Farrakhan's Lieutenants
Hatred from the Nation of Islam did not come only from Farrakhan
and through others in The Final Call; some of the most virulent
examples came from Nation ministers. Khalid Abdul Muhammad, infamous
for his Kean College appearance in 1993, added to his long record
of anti-Semitism during the year. In one example, he appeared
in Chicago in March and said:
You see everybody always talk about Hitler exterminating six million
Jews. That's right. But don't nobody ever ask what did they do
to Hitler . . . They went in there, in Germany, the way they do
everywhere they go, and they supplanted, they usurped . . . they
had undermined the very fabric of the society.
Quannell X, National Youth Minister for N.O.I. said in an October
1995 interview:
I say to Jewish America: Get ready . . . knuckle up, put your
boots on, because we're ready and the war is going down . . .
The real deal is this: Black youth do not want a relationship
with the Jewish community.... All you Jews can go straight to
hell.
World Day of Atonement
Perhaps the highlight of the year for Louis Farrakhan was the
"World Day of Atonement," held on the one-year anniversary
of the Million Man March, on the doorstep of the United Nations,
and coincidently outside the windows of the National Office of
the Anti-Defamation League. The event, with its themes of atonement,
personal responsibility and reconciliation, drew an estimated
crowd of 38,000. Farrakhan himself gave a relatively tame speech,
characteristically choosing when on a national stage to limit
his outrageousness.

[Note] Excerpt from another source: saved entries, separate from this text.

theorem lockTlb_ok {e : TlbEntry} (walk : tableWalk v s = .ok e s1) : lockTlb side put v s = .ok () (put s1 (·.lock e)) := by
  have may : (s.mmuOn && ((side s).lookup v).isNone) = true := by rw [on, miss]; rfl
  rw [lockTlb, bind_ok (get_ok s), bind_ok (require_true may _ s), bind_ok (lockAbort_ok walk)]
  rfl

theorem lockTlb_aborts {fs : BitVec 5} {d : Option (BitVec 4)} {f : Option Word}
    (walk : tableWalk v s = .error (.abort fs d f) s1) :
    lockTlb side put v s = .error (.abort 0b10100 none none) (s.onlyErrors s1) := by
  have may : (s.mmuOn && ((side s).lookup v).isNone) = true := by rw [on, miss]; rfl
  rw [lockTlb, bind_ok (get_ok s), bind_ok (require_true may _ s), bind_error (lockAbort_abort walk)]

end

/-- Settles O56: invalidations and unlocks entry by entry, locks by the outcome of the walk. -/
theorem tlbFunctions : Obligations.TlbFunctions := by
  unfold Obligations.TlbFunctions
  intro cond rd s hc priv hd v other
  have runs {i : Instr} {f : Word → Exec Unit} (h : exec i s = cp15Function cond rd f s) := exec_function hc hd priv h
  refine ⟨?global, fun unlocked => ?itlb, fun unlocked => ?dtlb, fun on => ⟨?unlockI, ?unlockD, ?lockI, ?lockD, ?aborts⟩⟩
  case global =>
    have both := runs (i := .mcrInvTlbs cond rd)
      (f := fun _ => modify fun s => (s.keepView.mapITlb Tlb.invalidate).mapDTlb Tlb.invalidate) rfl
    have instr := runs (i := .mcrInvITlb cond rd) (f := fun _ => modify fun s => s.keepView.mapITlb Tlb.invalidate) rfl
    have data := runs (i := .mcrInvDTlb cond rd) (f := fun _ => modify fun s => s.mapDTlb Tlb.invalidate) rfl
    exact ⟨_, _, keepsEntries_invalidate _, keepsEntries_invalidate _, effect_of_ok both rfl rfl, effect_of_ok instr rfl rfl,
      effect_of_ok data rfl rfl⟩
  case itlb =>
    have runs := runs (i := .mcrInvITlbEntry cond rd) rfl
    exact ⟨_, keepsEntries_invalidateEntry _ _, effect_of_ok runs (invalidateTlbEntry_ok unlocked) rfl⟩
  case dtlb =>
    have runs := runs (i := .mcrInvDTlbEntry cond rd) rfl
    exact ⟨_, keepsEntries_invalidateEntry _ _, effect_of_ok runs (invalidateTlbEntry_ok unlocked) rfl⟩
  case unlockI =>
    have runs := runs (i := .mcrUnlockITlb cond rd) (f := fun _ => unlockTlb State.mapITlb) rfl
    exact ⟨s.itlb.unlock, ⟨rfl, rfl, unlock_get _⟩, effect_of_ok runs (unlockTlb_ok on) rfl⟩
  case unlockD =>
    have runs := runs (i := .mcrUnlockDTlb cond rd) (f := fun _ => unlockTlb State.mapDTlb) rfl
    exact ⟨s.dtlb.unlock, ⟨rfl, rfl, unlock_get _⟩, effect_of_ok runs (unlockTlb_ok on) rfl⟩
  case lockI =>
    intro e s1 miss walk
    have runs := runs (i := .mcrLockITlbEntry cond rd) rfl
    have side := (side_tableWalk v).ok walk
    exact ⟨_, placed_lock _ e, effect_of_side runs (lockTlb_ok on miss walk) (side.trans (memSide_itlb s1 _))⟩
  case lockD =>
    intro e s1 miss walk
    have runs := runs (i := .mcrLockDTlbEntry cond rd) rfl
    have side := (side_tableWalk v).ok walk
    exact ⟨_, placed_lock _ e, effect_of_side runs (lockTlb_ok on miss walk) (side.trans (memSide_dtlb s1 _))⟩
  case aborts =>
    intro fs d f s1 walk
    have instr := runs (i := .mcrLockITlbEntry cond rd) rfl
    have data := runs (i := .mcrLockDTlbEntry cond rd) rfl
    exact ⟨fun miss => lockAborts_of instr (lockTlb_aborts on miss walk),
      fun miss => lockAborts_of data (lockTlb_aborts on miss walk)⟩

end Sys2Proof.Functions

/-!
PROOF. The functions of the data cache: a line found again after its clean, what a clean hands to empty buffers, and the functions
by address and by set and way (`43_cp15_functions` R778 to R784, `22_caches` R388).
-/
namespace Sys2Proof.Functions
open Sys2Proof Sys2Proof.Machine Sys2Proof.Spec Sys2Proof.ArmBase

/-! Finding a line -/

/-- What a way of the data cache answers. -/
def dProbe (s : State) (mva : Word) (w : BitVec 2) : Option (Nat × BitVec 2 × DLine) :=
  match tableGet (l1Index mva w) s.dcache.lines with
  | some l => if l.tag = l1Tag mva then some (l1Index mva w, w, l) else none
  | none => none

section
variable {s : State} {mva : Word}

theorem dFind_eq : s.dFind mva = ways.findSome? (dProbe s mva) := rfl

theorem dProbe_some {w w' : BitVec 2} {k : Nat} {l : DLine} (h : dProbe s mva w' = some (k, w, l)) :
    w' = w ∧ k = l1Index mva w ∧ tableGet k s.dcache.lines = some l ∧ l.tag = l1Tag mva := by
  unfold dProbe at h
  split at h
  · next x found =>
    split at h
    · next tag =>
      cases h
      exact ⟨rfl, rfl, found, tag⟩
    · cases h
  · cases h

theorem dFind_some {k : Nat} {w : BitVec 2} {l : DLine} (h : s.dFind mva = some (k, w, l)) :
    k = l1Index mva w ∧ tableGet k s.dcache.lines = some l ∧ l.tag = l1Tag mva := by
  rw [dFind_eq] at h
  obtain ⟨w', -, found⟩ := List.exists_of_findSome?_eq_some h
  exact (dProbe_some found).2

/-- A line found is found again in its place, when another line of the same tag stands there. -/
theorem dFind_put {k : Nat} {w : BitVec 2} {l l' : DLine} (h : s.dFind mva = some (k, w, l)) (tag : l'.tag = l.tag) :
    (s.dPut k l').dFind mva = some (k, w, l') := by
  obtain ⟨-, held, matches_⟩ := dFind_some h
  have probe (w' : BitVec 2) : dProbe (s.dPut k l') mva w' =
      (dProbe s mva w').map fun r => (r.1, r.2.1, if r.1 = k then l' else r.2.2) := by
    unfold dProbe State.dPut
    by_cases here : l1Index mva w' = k
    · rw [here, tableGet_tableSet_self, held]
      dsimp only
      rw [if_pos (tag.trans matches_), if_pos matches_, Option.map_some, if_pos rfl]
    · rw [tableGet_tableSet_other _ _ here]
      cases tableGet (l1Index mva w') s.dcache.lines with
      | none => rfl
      | some x =>
        dsimp only
        split
        · rw [Option.map_some, if_neg here]
        · rfl
  have moved : ∀ ws : List (BitVec 2), ws.findSome? (dProbe (s.dPut k l') mva) =
      (ws.findSome? (dProbe s mva)).map fun r => (r.1, r.2.1, if r.1 = k then l' else r.2.2) := by
    intro ws
    induction ws with
    | nil => rfl
    | cons w' ws ih =>
      rw [List.findSome?_cons, List.findSome?_cons, probe w', ih]
      cases dProbe s mva w' with
      | none => rfl
      | some r => rfl
  rw [dFind_eq, moved, ← dFind_eq, h, Option.map_some, if_pos rfl]

end

/-! The clean of a line, with the buffers empty -/

/-- Data cache line `k` cleaned: what is dirty is handed to the empty buffers, or lost for a parity error. -/
def cleanOf (s : State) (k : Nat) (l : DLine) : State :=
  let c : State := { s with dcache := { s.dcache with lines := tableSet k { l with dirty := false } s.dcache.lines } }
  if l.dirty = false then s
  else if l.bad = 0 then
    { c with buffers := [{ line := l.pa, mask := 0xFFFFFFFF, unk := l.unk, data := l.data, coal := false
                           unc := false, l2 := l.l2, shared := l.shared }] }
  else { c with pendingAbort := if s.pendingAbort = some .external then some .external else some .parity }

section
variable {s : State} {k : Nat} {l : DLine}

theorem bufferStore_alone (empty : s.buffers = []) {e : BufEntry} (alone : e.coal = false) :
    s.bufferStore e = { s with buffers := [e] } := by
  unfold State.bufferStore State.settleBuffers
  simp [empty, alone]

theorem dClean_held (empty : s.buffers = []) (held : tableGet k s.dcache.lines = some l) : s.dClean k = cleanOf s k l := by
  unfold State.dClean cleanOf
  rw [held]
  dsimp only
  cases l.dirty with
  | false => rfl
  | true =>
    rw [if_pos rfl, if_neg (by decide)]
    unfold State.dWriteBack
    by_cases good : l.bad = 0
    · rw [if_neg (not_not_intro good), if_pos good]
      exact bufferStore_alone (s := s.dPut k { l with dirty := false }) empty rfl
    · rw [if_pos good, if_neg good]
      rfl

theorem cleanDLine_held {v : Word} {w : BitVec 2} (empty : s.buffers = []) (found : s.dFind v = some (k, w, l)) :
    s.cleanDLine v = cleanOf s k l := by
  rw [State.cleanDLine, found]
  exact dClean_held empty (dFind_some found).2.1

/-- The cleaned line is found where it was. -/
theorem dFind_cleanOf {v : Word} {w : BitVec 2} (found : s.dFind v = some (k, w, l)) :
    ∃ l', (cleanOf s k l).dFind v = some (k, w, l') := by
  have put := dFind_put (l' := { l with dirty := false }) found rfl
  unfold cleanOf
  dsimp only
  split
  · exact ⟨l, found⟩
  · split
    · exact ⟨_, put⟩
    · exact ⟨_, put⟩

theorem invalidateDLine_found {v : Word} {w : BitVec 2} (found : s.dFind v = some (k, w, l)) :
    s.invalidateDLine v = s.dDrop k := by
  rw [State.invalidateDLine, found]

theorem cleanOf_nextPc : (cleanOf s k l).nextPc = s.nextPc := by
  unfold cleanOf
  dsimp only
  split
  · rfl
  · split
    · rfl
    · rfl

end

/-! The functions -/

theorem dFunction_ok {f : Word → State → State} {v : Word} {s : State} (on : s.mmuOn = true) : dFunction f v s = .ok () (f v s) := by
  rw [dFunction, bind_ok (get_ok s), bind_ok (require_true on _ s)]
  rfl

section
variable {f : Nat → State → State} {v : Word} {s : State} {k : Nat} (on : s.mmuOn = true) (names : dSetWay v = some k)
include on names

theorem dSetWayFunction_ok {l : DLine} (held : tableGet k s.dcache.lines = some l) (unlocked : l.locked = false) :
    dSetWayFunction f v s = .ok () (f k s) := by
  rw [dSetWayFunction, bind_ok (get_ok s), bind_ok (require_true on _ s), names]
  dsimp only
  rw [held]
  dsimp only
  rw [unlocked]
  rfl

theorem dSetWayFunction_spares (spared : tableGet k s.dcache.lines = none ∨
    ∃ l, tableGet k s.dcache.lines = some l ∧ l.locked = true) : dSetWayFunction f v s = .ok () s := by
  rw [dSetWayFunction, bind_ok (get_ok s), bind_ok (require_true on _ s), names]
  dsimp only
  obtain none_ | ⟨l, held, locked⟩ := spared
  · rw [none_]
    rfl
  · rw [held]
    dsimp only
    rw [locked]
    rfl

end

/-- A field within the bits of a mask that are clear. -/
theorem field_clear {v m : Word} (clear : v &&& m = 0) {a n : Nat} (mask : ∀ i < n, m.getLsbD (a + i) = true) :
    v.extractLsb' a n = 0 := by
  apply BitVec.eq_of_getLsbD_eq
  intro i hi
  rw [BitVec.getLsbD_extractLsb', Translating.bit_clear clear (mask i hi), Bool.and_false]
  exact BitVec.getLsbD_zero.symm

theorem dSetWay_of_clear {v : Word} (clear : v &&& 0x3FFFE01F = 0) :
    dSetWay v = some ((v.extractLsb' 5 8).toNat * 4 + (v.extractLsb' 30 2).toNat) := by
  have middle : v.extractLsb' 13 17 = 0 := field_clear clear (by decide)
  have low : v.extractLsb' 0 5 = 0 := field_clear clear (by decide)
  rw [dSetWay, if_pos ⟨middle, low⟩]

/-- Settles O54: by address, the line found or not; by set and way, the line held and unlocked or not. -/
theorem dataCacheFunctions : Obligations.DataCacheFunctions := by
  unfold Obligations.DataCacheFunctions
  intro cond rd s hc priv hd on empty v clean drop
  have runs {i : Instr} {f : Word → Exec Unit} (h : exec i s = cp15Function cond rd f s) := exec_function hc hd priv h
  have invalidate := runs (i := .mcrInvDCacheLine cond rd) rfl
  have cleanMva := runs (i := .mcrCleanDLineMva cond rd) rfl
  have cleanInv := runs (i := .mcrCleanInvDLineMva cond rd) rfl
  refine ⟨?all, fun absent => ⟨?_, ?_, ?_⟩, fun k w l found => ⟨?_, ?_, ?_⟩, fun clear => ⟨fun spared => ?spared, ?setWay⟩⟩
  case all =>
    exact effect_of_ok (runs (i := .mcrInvDCache cond rd) (f := dFunction fun _ s => s.invalidateDCache) rfl)
      (dFunction_ok on) rfl
  case refine_1 =>
    have same : s.invalidateDLine v = s := by rw [State.invalidateDLine, absent]
    exact effect_of_ok invalidate ((dFunction_ok on).trans (congrArg _ same)) rfl
  case refine_2 =>
    have same : s.cleanDLine v = s := by rw [State.cleanDLine, absent]
    exact effect_of_ok cleanMva ((dFunction_ok on).trans (congrArg _ same)) rfl
  case refine_3 =>
    have same : (s.cleanDLine v).invalidateDLine v = s := by
      rw [State.cleanDLine, absent, State.invalidateDLine, absent]
    exact effect_of_ok cleanInv ((dFunction_ok on).trans (congrArg _ same)) rfl
  case refine_4 => exact effect_of_ok invalidate ((dFunction_ok on).trans (congrArg _ (invalidateDLine_found found))) rfl
  case refine_5 =>
    exact effect_of_ok cleanMva ((dFunction_ok on).trans (congrArg _ (cleanDLine_held empty found))) cleanOf_nextPc
  case refine_6 =>
    obtain ⟨l', again⟩ := dFind_cleanOf found
    have both : (s.cleanDLine v).invalidateDLine v = (cleanOf s k l).dDrop k := by
      rw [cleanDLine_held empty found, invalidateDLine_found again]
    exact effect_of_ok cleanInv ((dFunction_ok on).trans (congrArg _ both)) cleanOf_nextPc
  case spared =>
    have names := dSetWay_of_clear clear
    exact ⟨effect_of_ok (runs (i := .mcrCleanDLineSetWay cond rd) rfl) (dSetWayFunction_spares on names spared) rfl,
      effect_of_ok (runs (i := .mcrCleanInvDLineSetWay cond rd) rfl) (dSetWayFunction_spares on names spared) rfl⟩
  case setWay =>
    intro l held unlocked
    have names := dSetWay_of_clear clear
    have cleaned := dClean_held empty held
    have one := (dSetWayFunction_ok (f := fun k s => s.dClean k) on names held unlocked).trans (congrArg _ cleaned)
    have two := (dSetWayFunction_ok (f := fun k s => (s.dClean k).dDrop k) on names held unlocked).trans
      (congrArg (fun u : State => EStateM.Result.ok () (u.dDrop _)) cleaned)
    exact ⟨effect_of_ok (runs (i := .mcrCleanDLineSetWay cond rd) rfl) one cleanOf_nextPc,
      effect_of_ok (runs (i := .mcrCleanInvDLineSetWay cond rd) rfl) two cleanOf_nextPc⟩
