/-- A write bound for a peer that is not acknowledged (R130, R202, R263, R264): the peer, the context and address there, and the
agent that it counts for. Its bytes, by enable, stand once `data` is there; until then they are those of a store-data entry
(`entry`: column, number, first byte) or of a row of an epi (`row`: id, row, first byte). Bytes of an engine's block travel with the
block's header (R210). -/
structure PeerOut where
  dev : Nat
  agent : Nat
  ten : Nat := 0
  addr : Nat := 0
  n : Nat := 0
  data : Option (List (Option Byte)) := none
  entry : Option (Nat × Nat × Nat) := none
  row : Option (Nat × Nat × Nat) := none
  /-- number of the store element in its stream (R252) -/
  elem : Nat := 0
  hdr : Word := 0
  deriving DecidableEq, Repr

/-- An atomic of scope .cl or .dv between its read and its write (R128, R249): the agent, the scope, the bytes it acts on, and the
value that its write will leave. -/
structure Split where
  own : Nat
  sc : Nat
  loc : Nat
  n : Nat
  val : Nat
  deriving DecidableEq, Repr

/-- The device. `peerOut` holds the writes to peers that are not acknowledged, oldest first. -/
structure Dev where
  form : Form := .m640
  mem : Mem := []
  poison : List Nat := []
  placed : List Placed := []
  splits : List Split := []
  peerOut : List PeerOut := []
  seqs : Tab Seq := []
  clusters : Tab Cluster := []
  near : Tab Near := []
  tenants : Vector Tenant 17 := .replicate 17 {}
  streams : Tab Strm8 := []
  objs : Tab Obj := []
  graphs : Tab Graph := []
  launches : Tab Launch := []
  replays : Tab Replay := []
  nextReplay : Nat := 1
  nextLaunch : Nat := 1
  nextUnit : Nat := 1
  mmu : Mmu := {}
  fw : Fw := {}
  fleet : Fleet := {}
  adma : Nat := 0
  /-- MSI-X table bytes that have been written, by function × 65536 + offset, and pending vectors, function × 256 + vector (R347) -/
  msix : Tab Byte := []
  msixPend : List Nat := []
  /-- host address and size of PF0's BAR2 and of the two HDM decoders, which the host's configuration fixes (R347, R373) -/
  bar2 : Nat × Nat := (2 ^ 44, 2 ^ 40)
  hdm0 : Nat × Nat := (2 ^ 45, 640 * 10 ^ 9)
  hdm1 : Nat × Nat := (2 ^ 46, 2 ^ 42)
  dtime : Nat := 0
  /-- the model's own: how many free values have been drawn (log 4) -/
  drawn : Nat := 0
  /-- the model's own: what the host's last read returned -/
  hostRead : Bytes := []
  deriving DecidableEq, Repr

/-! ### The bundle in progress and the schedule (the model's own, log 1) -/

/-- A bundle that is being executed slot by slot; the device state it started from is kept beside it in State. -/
structure Issue where
  q : Nat
  rest : List (Nat × Nat)
  pc : Pc
  next : Option Pc := none
  /-- the slot of the jump, call or return that set it; 255 for none -/
  nslot : Nat := 255
  /-- st as this bundle's loop instruction writes it (R101) -/
  loopSt : Option (BitVec 16) := none
  after : Option TrapInfo := none
  safe : Option (Bool × Nat) := none
  halt : Bool := false
  nop : Nat := 1
  retry : Bool := false
  watch : Option (Nat × Nat) := none
  /-- register bytes and cursor that each accepted pld writes at the end of its bundle, by slot (R338) -/
  block : List (Nat × Bytes × List Nat) := []
  /-- how many pieces held plds have read before this issue (R338) -/
  pld : Nat := 0
  deriving DecidableEq, Repr

/-- What moves next: a step with what comes with it, the matrix unit of a sequencer (its next micro-word), a near-data unit
(its next word), or the Gaffer taking the record at a stream's RIX. -/
inductive Pick where
  | ev (i : Instr) (t : Turn)
  | matrix (q : Nat)
  | unit (u : Nat)
  | take (ten strm : Nat)
  /-- n bytes at a location of a memory go bad beyond correction (R243) -/
  | upset (loc n : Nat)
  /-- so many bits of n bytes that a die's L2 holds of a location go bad (R414) -/
  | upsetL2 (die loc n bits : Nat)
  /-- a line of a sequencer's L1 does (R243) -/
  | upsetL1 (q line : Nat) (dirty : Bool)
  /-- a bit of a row of a bead array flips (R227) -/
  | upsetRow (q row : Nat)
  deriving DecidableEq, Repr

/-- The state of the machine. -/
structure State where
  dev : Dev := {}
  issue : Option Issue := none
  base : Dev := {}
  turn : Turn := .none
  /-- the model's own schedule of agents and outside inputs (log 1) -/
  agenda : List Pick := []
  rr : Nat := 0
  deriving DecidableEq, Repr

/-- The machine right after reset: every field at the value INVENTORY.md names (logs 2, 4, 5, 6). -/
def State.reset : State := {}

end Sys2Proof.Machine
end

He still defended his ties to Libya, stating
that "Terrorism, like beauty, is in the eye of the beholder,"
and urged world and political leaders to defy sanctions on Sudan,
Nigeria and Iraq.
Although overt hostility toward Jews was not present in speeches
made during the rally, the nature of the books being sold at nearby
Nation of Islam book stands was more revealing. These books included
The Jews and Their Lies by Martin Luther, The Jewish
Onslaught by Tony Martin, The Ugly Truth About the ADL
by the Editors of EIR, the Lyndon LaRouche publication, The
Protocols of the Elders of Zion, and The International
Jew by Henry Ford. Also for sale was The Secret Relationship
between Blacks and Jews a thoroughly discredited book by the
Nation of Islam "historical research department" which
purports to show that the Jews were responsible for the African
slave trade. Other books available that day included Jack McLamb's
Operation Vampire Killer 2000, a conspiracy tract popular
in militia circles, and Reclaiming Your Sovereign Citizenship
by Johnny Liberty, a document outlining "common law court"-type
tactics.
In 1996, as in previous years, the falsity of any notion that
Louis Farrakhan was serious about moderating his hateful views
could be found in his words, those of his ministers, on the bookstands
at his appearances, and on the pages of The Final Call.
Time and again, Farrakhan reaches out to the disenfranchised with
a scapegoat, the media with controversy and the mainstream with
hints of atonement and reconciliation. Slowly but surely, the
game makes itself more and more apparent.